I’ve worked in more than one office building that had couches in the anterooms. I have no idea what purpose they might have originally served, but they were retained and maintained for use by nursing women and others with the need to lie down. IIRC, they were used more than once by migraineurs and women who had seizures. I’m not sure if the men’s room had something similar, but it’s possible.

Robin

I thought they were so women didn’t have to breastfeed in a toilet stall. :confused:

For example, the only reason that I (a human of the male persuasion) am aware of this, is because my very first job (during high school) was an usher in a movie theater. One of the things I had to do was restock the toilet paper and paper towels in the restrooms at the beginning of the day (before any patrons arrived). For the ladies room, this also meant the sanitary napkin dispensers. Quite an eye-opener, it was.
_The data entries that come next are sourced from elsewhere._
-- ==== Sys2Proof/Laws/Same.lean ====
section
/-! SUPPORT. What an access to memory or an SRAM may change: bytes, queues, stacks, counters, log entries, messages. The
units named here, and of the host interface the parts named, stay as they were, whatever is loaded or stored. -/

namespace Sys2Proof.Machine
open Sys2Proof

-- One proof at a time: each proof that waits for another keeps a thread, and a thread its stack.
set_option Elab.async false

/-- The units that no data access touches are the same in both devices. -/
structure Same (d e : Dev) : Prop where
  all : e.blocks = d.blocks ∧ e.flags = d.flags ∧ e.waiters = d.waiters ∧ e.imem = d.imem ∧ e.regions = d.regions ∧
    e.doms = d.doms ∧ e.serve = d.serve ∧ e.img = d.img ∧ e.clk = d.clk ∧ e.fuses = d.fuses ∧ e.pins = d.pins ∧
    e.net = d.net ∧ e.host.pennants = d.host.pennants ∧ e.host.rings = d.host.rings ∧
    e.host.held = d.host.held ∧ e.host.linkUp = d.host.linkUp ∧ e.host.copied = d.host.copied ∧
    e.therm = d.therm ∧ e.sec = d.sec ∧ e.tap = d.tap ∧ e.bcmd = d.bcmd ∧ e.bufregs = d.bufregs ∧ e.abuf = d.abuf ∧
    e.accs = d.accs ∧ e.bcells = d.bcells
theorem same_iff {d e : Dev} : Same d e ↔ (e.blocks = d.blocks ∧ e.flags = d.flags ∧ e.waiters = d.waiters ∧
    e.imem = d.imem ∧ e.regions = d.regions ∧ e.doms = d.doms ∧ e.serve = d.serve ∧ e.img = d.img ∧ e.clk = d.clk ∧
    e.fuses = d.fuses ∧ e.pins = d.pins ∧ e.net = d.net ∧
    e.host.pennants = d.host.pennants ∧ e.host.rings = d.host.rings ∧ e.host.held = d.host.held ∧
    e.host.linkUp = d.host.linkUp ∧ e.host.copied = d.host.copied ∧ e.therm = d.therm ∧ e.sec = d.sec ∧
    e.tap = d.tap ∧ e.bcmd = d.bcmd ∧ e.bufregs = d.bufregs ∧ e.abuf = d.abuf ∧ e.accs = d.accs ∧
    e.bcells = d.bcells) := ⟨fun h => h.1, fun h => ⟨h⟩⟩
theorem Same.refl (a : Dev) : Same a a := by rw [same_iff]; simp
theorem Same.trans {a b c : Dev} (h : Same a b) (k : Same b c) : Same a c := by rw [same_iff] at *; simp_all
theorem foldl_same {β : Type} (f : Dev → β → Dev) (l : List β) (d : Dev) (h : ∀ a x, Same a (f a x)) :
    Same d (l.foldl f d) := by
  induction l generalizing d with
  | nil => exact Same.refl d
  | cons x r ih => exact (h d x).trans (ih (f d x))

theorem Dev.setCtr_same (d : Dev) (k : Nat) (x : Counter) : Same d (Dev.setCtr d k x) := by
  unfold Dev.setCtr
  grind (splits := 40) -ring -linarith -order only [same_iff]

theorem Dev.setQueue_same (d : Dev) (k : Nat) (x : Queue) : Same d (Dev.setQueue d k x) := by
  unfold Dev.setQueue
  grind (splits := 40) -ring -linarith -order only [same_iff]

theorem Dev.modQueue_same (d : Dev) (k : Nat) (f : Queue → Queue) : Same d (Dev.modQueue d k f) := by
  unfold Dev.modQueue
  grind (splits := 40) -ring -linarith -order only [same_iff, Dev.setQueue_same]

theorem Dev.setCell_same (d : Dev) (k : Nat) (x : CellSt) : Same d (Dev.setCell d k x) := by
  unfold Dev.setCell
  grind (splits := 40) -ring -linarith -order only [same_iff]

theorem Dev.modCell_same (d : Dev) (k : Nat) (f : CellSt → CellSt) : Same d (Dev.modCell d k f) := by
  unfold Dev.modCell
  grind (splits := 40) -ring -linarith -order only [same_iff, Dev.setCell_same]

theorem Dev.setStk_same (d : Dev) (k : Nat) (x : StackSt) : Same d (Dev.setStk d k x) := by
  unfold Dev.setStk
  grind (splits := 40) -ring -linarith -order only [same_iff]

theorem Dev.modStk_same (d : Dev) (k : Nat) (f : StackSt → StackSt) : Same d (Dev.modStk d k f) := by
  unfold Dev.modStk
  grind (splits := 40) -ring -linarith -order only [same_iff, Dev.setStk_same]

theorem Dev.emit_same (d : Dev) (o : Out) : Same d (Dev.emit d o) := by
  unfold Dev.emit
  grind (splits := 40) -ring -linarith -order only [same_iff]

theorem Dev.mirrorSend_same (d : Dev) (x : TwinItem) : Same d (Dev.mirrorSend d x) := by
  unfold Dev.mirrorSend
  grind (splits := 40) -ring -linarith -order only [same_iff, Dev.emit_same]

theorem Dev.mirrorQueued_same (d : Dev) (x : TwinItem) : Same d (Dev.mirrorQueued d x) := by
  unfold Dev.mirrorQueued
  grind (splits := 40) -ring -linarith -order only [same_iff, Dev.mirrorSend_same]

theorem Dev.raise_same (d : Dev) (src : Nat) : Same d (Dev.raise d src) := by
  unfold Dev.raise
  grind (splits := 40) -ring -linarith -order only [same_iff]

theorem Dev.saturated_same (d : Dev) (off : Nat) : Same d (Dev.saturated d off) := by
  unfold Dev.saturated
  grind (splits := 40) -ring -linarith -order only [same_iff, Dev.raise_same]

theorem Dev.bumpBy_same (d : Dev) (off k : Nat) : Same d (Dev.bumpBy d off k) := by
  unfold Dev.bumpBy
  grind (splits := 40) -ring -linarith -order only [same_iff, Dev.saturated_same, Dev.setCtr_same]

theorem Dev.bump_same (d : Dev) (off : Nat) : Same d (Dev.bump d off) := by
  unfold Dev.bump
  grind (splits := 40) -ring -linarith -order only [same_iff, Dev.bumpBy_same]

theorem Dev.putChunk_same (d : Dev) (st die : Nat) (p : Stripe) (bytes : List Byte) (m : Nat) : Same d (Dev.putChunk
    d st die p bytes m) := by
  unfold Dev.putChunk
  grind (splits := 40) -ring -linarith -order only [same_iff]

theorem Dev.raceChunk_same (d : Dev) (st die : Nat) (p : Stripe) : Same d (Dev.raceChunk d st die p) := by
  unfold Dev.raceChunk
  grind (splits := 40) -ring -linarith -order only [same_iff, Dev.modStk_same]

theorem Dev.writeChunkAs_same (d0 : Dev) (st die : Nat) (p : Stripe) (bytes : List Byte) (flips : Bool) (m : Nat) :
    Same d0 (Dev.writeChunkAs d0 st die p bytes flips m) := by
  unfold Dev.writeChunkAs
  grind (splits := 40) -ring -linarith -order only [same_iff, Dev.putChunk_same, Dev.raceChunk_same,
    Dev.setStk_same]

theorem Dev.writeChunk_same (d : Dev) (st die : Nat) (p : Stripe) (bytes : List Byte) (flips : Bool) : Same d
    (Dev.writeChunk d st die p bytes flips) := by
  unfold Dev.writeChunk
  grind (splits := 40) -ring -linarith -order only [same_iff, Dev.writeChunkAs_same]

theorem Dev.applyDelta_same (d : Dev) (st : Nat) (p : Stripe) (i : Nat) (delta : List Byte) (j : Nat) : Same d
    (Dev.applyDelta d st p i delta j) := by
  unfold Dev.applyDelta
  grind (splits := 40) -ring -linarith -order only [same_iff, Dev.bump_same, Dev.writeChunkAs_same]

theorem Dev.putStripe_same (d : Dev) (st : Nat) (p : Stripe) (chunks : List (List Byte)) (flips : Bool) : Same d
    (Dev.putStripe d st p chunks flips) := by
  unfold Dev.putStripe
  apply foldl_same
  intro a x
  grind (splits := 40) -ring -linarith -order only [same_iff, Dev.writeChunk_same]

theorem Dev.logUe_same (d : Dev) (st : Nat) (p : Stripe) (outcome : Nat) (src : MemSource) : Same d (Dev.logUe d st
    p outcome src) := by
  unfold Dev.logUe
  grind (splits := 40) -ring -linarith -order only [same_iff, Dev.modStk_same, Dev.raise_same]

theorem Dev.invalidate_same (d : Dev) (st : Nat) (p : Stripe) (i : Nat) : Same d (Dev.invalidate d st p i) := by
  unfold Dev.invalidate
  grind (splits := 40) -ring -linarith -order only [same_iff, Dev.modStk_same]

theorem Dev.reconstruct_same (d : Dev) (st : Nat) (p : Stripe) (i : Nat) {d_ : Dev} (h_ : Dev.reconstruct d st p i =
    some d_) : Same d d_ := by
  unfold Dev.reconstruct at h_
  grind (splits := 40) -ring -linarith -order only [foldl_same, same_iff, Dev.bump_same, Dev.invalidate_same,
    Dev.modStk_same, Dev.putChunk_same]

theorem Dev.rewriteStripe_same (d : Dev) (st : Nat) (p : Stripe) (good : List (List Byte)) : Same d
    (Dev.rewriteStripe d st p good) := by
  unfold Dev.rewriteStripe
  apply foldl_same
  intro a x
  grind (splits := 40) -ring -linarith -order only [same_iff, Dev.invalidate_same, Dev.putChunk_same]

theorem Dev.openRow_same (d : Dev) (st i bank row : Nat) : Same d (Dev.openRow d st i bank row) := by
  unfold Dev.openRow
  grind (splits := 40) -ring -linarith -order only [same_iff, Dev.setStk_same]

theorem Dev.rereads_same (d : Dev) (st : Nat) (p : Stripe) : Same d (Dev.rereads d st p) := by
  unfold Dev.rereads
  grind (splits := 40) -ring -linarith -order only [same_iff, Dev.bumpBy_same]

theorem Dev.retried_same (d : Dev) (st i : Nat) (p : Stripe) : Same d (Dev.retried d st i p) := by
  unfold Dev.retried
  grind (splits := 40) -ring -linarith -order only [same_iff, Dev.bump_same]

theorem Dev.readStripe_same (d : Dev) (st : Nat) (p : Stripe) : Same d (Dev.readStripe d st p) := by
  unfold Dev.readStripe
  grind (splits := 40) -ring -linarith -order only [foldl_same, same_iff, Dev.openRow_same, Dev.rereads_same,
    Dev.retried_same]

theorem Dev.mirrorRepair_same (d : Dev) (st : Nat) (p : Stripe) (src : MemSource) {d_ : Dev} (h_ : Dev.mirrorRepair
    d st p src = some d_) : Same d d_ := by
  unfold Dev.mirrorRepair at h_
  grind (splits := 40) -ring -linarith -order only [same_iff, Dev.bump_same, Dev.logUe_same, Dev.readStripe_same,
    Dev.rewriteStripe_same]

theorem Dev.mended_same (d : Dev) (w : Who) (st : Nat) (p : Stripe) (i : Nat) {d_ : Dev} (h_ : Dev.mended d w st p i
    = .ok d_) : Same d d_ := by
  unfold Dev.mended at h_
  grind (splits := 40) -ring -linarith -order only [same_iff, → Dev.mirrorRepair_same, Dev.readStripe_same, →
    Dev.reconstruct_same]

theorem Dev.goodChunk_same (d : Dev) (w : Who) (st : Nat) (p : Stripe) (i : Nat) {p_ : Dev × List Byte} (h_ :
    Dev.goodChunk d w st p i = .ok p_) : Same d p_.1 := by
  unfold Dev.goodChunk at h_
  grind (splits := 40) -ring -linarith -order only [same_iff, → Dev.mended_same, Dev.openRow_same, Dev.retried_same]

theorem Dev.loadBlock_same (d : Dev) (w : Who) (a : Nat) {p_ : Dev × List Byte} (h_ : Dev.loadBlock d w a = .ok p_)
    : Same d p_.1 := by
  unfold Dev.loadBlock at h_
  grind (splits := 40) -ring -linarith -order only [same_iff, → Dev.goodChunk_same]

theorem Dev.loadBlocks_same (d : Dev) (w : Who) (a : Nat) (n0 : Nat) {p_ : Dev × List Byte} (h_ : Dev.loadBlocks d w
    a n0 = .ok p_) : Same d p_.1 := by
  induction n0 generalizing d w a p_ <;>
    (unfold Dev.loadBlocks at h_
     grind (splits := 40) -ring -linarith -order only [same_iff, → Dev.loadBlock_same])

theorem Dev.bankLoad_same (d : Dev) (w : Who) (a n : Nat) {p_ : Dev × List Byte} (h_ : Dev.bankLoad d w a n = .ok
    p_) : Same d p_.1 := by
  unfold Dev.bankLoad at h_
  grind (splits := 40) -ring -linarith -order only [same_iff, → Dev.loadBlocks_same]

theorem Dev.loadMiss_same (d : Dev) (w : Who) (a len : Nat) {p_ : Dev × List Byte} (h_ : Dev.loadMiss d w a len =
    .ok p_) : Same d p_.1 := by
  unfold Dev.loadMiss at h_
  grind (splits := 40) -ring -linarith -order only [same_iff, → Dev.bankLoad_same, Dev.bump_same, Dev.modStk_same]

theorem Dev.linePiece_same (d : Dev) (w : Who) (a len : Nat) {p_ : Dev × List Byte} (h_ : Dev.linePiece d w a len =
    .ok p_) : Same d p_.1 := by
  unfold Dev.linePiece at h_
  grind (splits := 40) -ring -linarith -order only [same_iff, Dev.bump_same, → Dev.loadMiss_same, Dev.modStk_same]

theorem Dev.usesRange_same (d : Dev) (n a len : Nat) : Same d (Dev.usesRange d n a len) := by
  unfold Dev.usesRange
  grind (splits := 40) -ring -linarith -order only [same_iff]

theorem Dev.stepUses_same (d : Dev) (w : Who) (a len : Nat) : Same d (Dev.stepUses d w a len) := by
  unfold Dev.stepUses
  grind (splits := 40) -ring -linarith -order only [same_iff, Dev.usesRange_same]

theorem Dev.loadPiece_same (d : Dev) (w : Who) (a len : Nat) {p_ : Dev × List Byte} (h_ : Dev.loadPiece d w a len =
    .ok p_) : Same d p_.1 := by
  unfold Dev.loadPiece at h_
  grind (splits := 40) -ring -linarith -order only [same_iff, → Dev.linePiece_same, Dev.stepUses_same]

theorem Dev.loadPieces_same (d : Dev) (w : Who) (ps : List (Nat × Nat)) {p_ : Dev × List Byte} (h_ : Dev.loadPieces
    d w ps = .ok p_) : Same d p_.1 := by
  induction ps generalizing d w p_ <;>
    (unfold Dev.loadPieces at h_
     grind (splits := 40) -ring -linarith -order only [same_iff, → Dev.loadPiece_same])

theorem Dev.load_same (d : Dev) (w : Who) (a len : Nat) {p_ : Dev × List Byte} (h_ : Dev.load d w a len = .ok p_) :
    Same d p_.1 := by
  unfold Dev.load at h_
  grind (splits := 40) -ring -linarith -order only [same_iff, → Dev.loadPieces_same]

theorem Dev.oldChunks_same (d : Dev) (w : Who) (ps : List (Nat × List Byte)) {p_ : Dev × List Cover} (h_ :
    Dev.oldChunks d w ps = .ok p_) : Same d p_.1 := by
  induction ps generalizing d w p_ <;>
    (unfold Dev.oldChunks at h_
     grind (splits := 40) -ring -linarith -order only [same_iff, → Dev.goodChunk_same])

theorem Dev.narrowChunk_same (d : Dev) (flips : Bool) (c : Cover) : Same d (Dev.narrowChunk d flips c) := by
  unfold Dev.narrowChunk
  grind (splits := 40) -ring -linarith -order only [same_iff, Dev.applyDelta_same, Dev.modStk_same,
    Dev.writeChunk_same]

theorem Dev.narrowChunks_same (d : Dev) (w : Who) (flips : Bool) (ps : List (Nat × List Byte)) {d_ : Dev} (h_ :
    Dev.narrowChunks d w flips ps = .ok d_) : Same d d_ := by
  unfold Dev.narrowChunks at h_
  grind (splits := 40) -ring -linarith -order only [foldl_same, same_iff, Dev.narrowChunk_same, →
    Dev.oldChunks_same]

theorem Dev.stripeStore_same (d : Dev) (w : Who) (flips : Bool) (st : Nat) (p : Stripe) (chunks : List (List Byte))
    {d_ : Dev} (h_ : Dev.stripeStore d w flips st p chunks = .ok d_) : Same d d_ := by
  unfold Dev.stripeStore at h_
  grind (splits := 40) -ring -linarith -order only [foldl_same, same_iff, Dev.openRow_same, Dev.putStripe_same]

theorem Dev.bankStore_same (d : Dev) (w : Who) (flips : Bool) (a : Nat) (bytes : List Byte) {d_ : Dev} (h_ :
    Dev.bankStore d w flips a bytes = .ok d_) : Same d d_ := by
  unfold Dev.bankStore at h_
  grind (splits := 40) -ring -linarith -order only [same_iff, Dev.bumpBy_same, → Dev.narrowChunks_same, →
    Dev.stripeStore_same]

theorem Dev.lineBefore_same (d : Dev) (w : Who) (a n : Nat) {p_ : Dev × List Byte} (h_ : Dev.lineBefore d w a n =
    .ok p_) : Same d p_.1 := by
  unfold Dev.lineBefore at h_
  grind (splits := 40) -ring -linarith -order only [same_iff, → Dev.bankLoad_same]

theorem Dev.cacheStore_same (d : Dev) (w : Who) (a : Nat) (base bytes : List Byte) : Same d (Dev.cacheStore d w a
    base bytes) := by
  unfold Dev.cacheStore
  grind (splits := 40) -ring -linarith -order only [same_iff, Dev.modStk_same]

theorem Dev.streamOut_same (d : Dev) (a : Nat) (bytes : List Byte) : Same d (Dev.streamOut d a bytes) := by
  unfold Dev.streamOut
  grind (splits := 40) -ring -linarith -order only [same_iff, Dev.mirrorQueued_same]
elelle, I’ve never had menstrual cramps, but if you think a man has never had a bad cramp, you’re crazy. I dunno if you have a greater need for privacy than me (not that I see how a bathroom provides that), but I’m fine suffering in an office chair as much as a couch. And even if it must be a couch, why the bathroom?

I can see how it can be important for breastfeeding, though.

Anyway, elelle, seeing as some of us are in a sexist mood, I’d claim the couches are for long conversations where the boss can’t see you.

Sigh. All you ignorance-fighters are hampering my campaign to spread the urban legend that ladies-room couches are primarily used for Anais-Nin-style casual girl-on-girl action, which is such a traditional ladies-room custom that even heterosexual women don’t object to it or think it’s weird or inappropriate. This custom is also why women at restaurants, nightclubs, etc., frequently go to the restroom in pairs or groups.

C’mon, tell me you don’t think it would be funny if we got all the guys to believe that.

Alex, honestly, I’m not trying to be antogonistic, but, generally, women have menstrual cramps every month, so it is a health issue in most workplaces. Men have muscle cramps, umm, well, occassionally, and not on a regular basis, so, it’s really not a common place health issue to most folks…

Again, recurring menstrual cramps in women in the workplace is a major health issue, so worthy of some attention to detail of comfort and understanding, if only to continue with women’s contribution to the workforce. It’s not a sexist complaint, but one that does result from the biology of one’s sex during a monthly (not in any case willful) cycle . If men’s cramps can compare with that constant cyclical demand on the body, please enlighten me.

elelle, you still didn’t explain… why the bathroom?

Personally, I am kinda partial to the barca lounger and TV in the mens room idea. I am rather surprised that the idea has not caught on by now.

If you can still sit up when you have it, it’s not as bad as some menstrual cramps.

ETA: Plus the girl-on-girl. Sorry; I thought everybody knew about that.

Because society dictates that women not be seen grabbing certain parts of their anatomy. :slight_smile:

And the bathroom was a private, women-only, already-existing, separate area that could easily be adapted.

Where else would you put it? A dedicated menstrual cramp room? With a big neon sign announcing what the women were doing there? The entire point of the whole exercise was discretion, especially in decades past when many of these rooms were established and People Didn’t Talk About Such Things.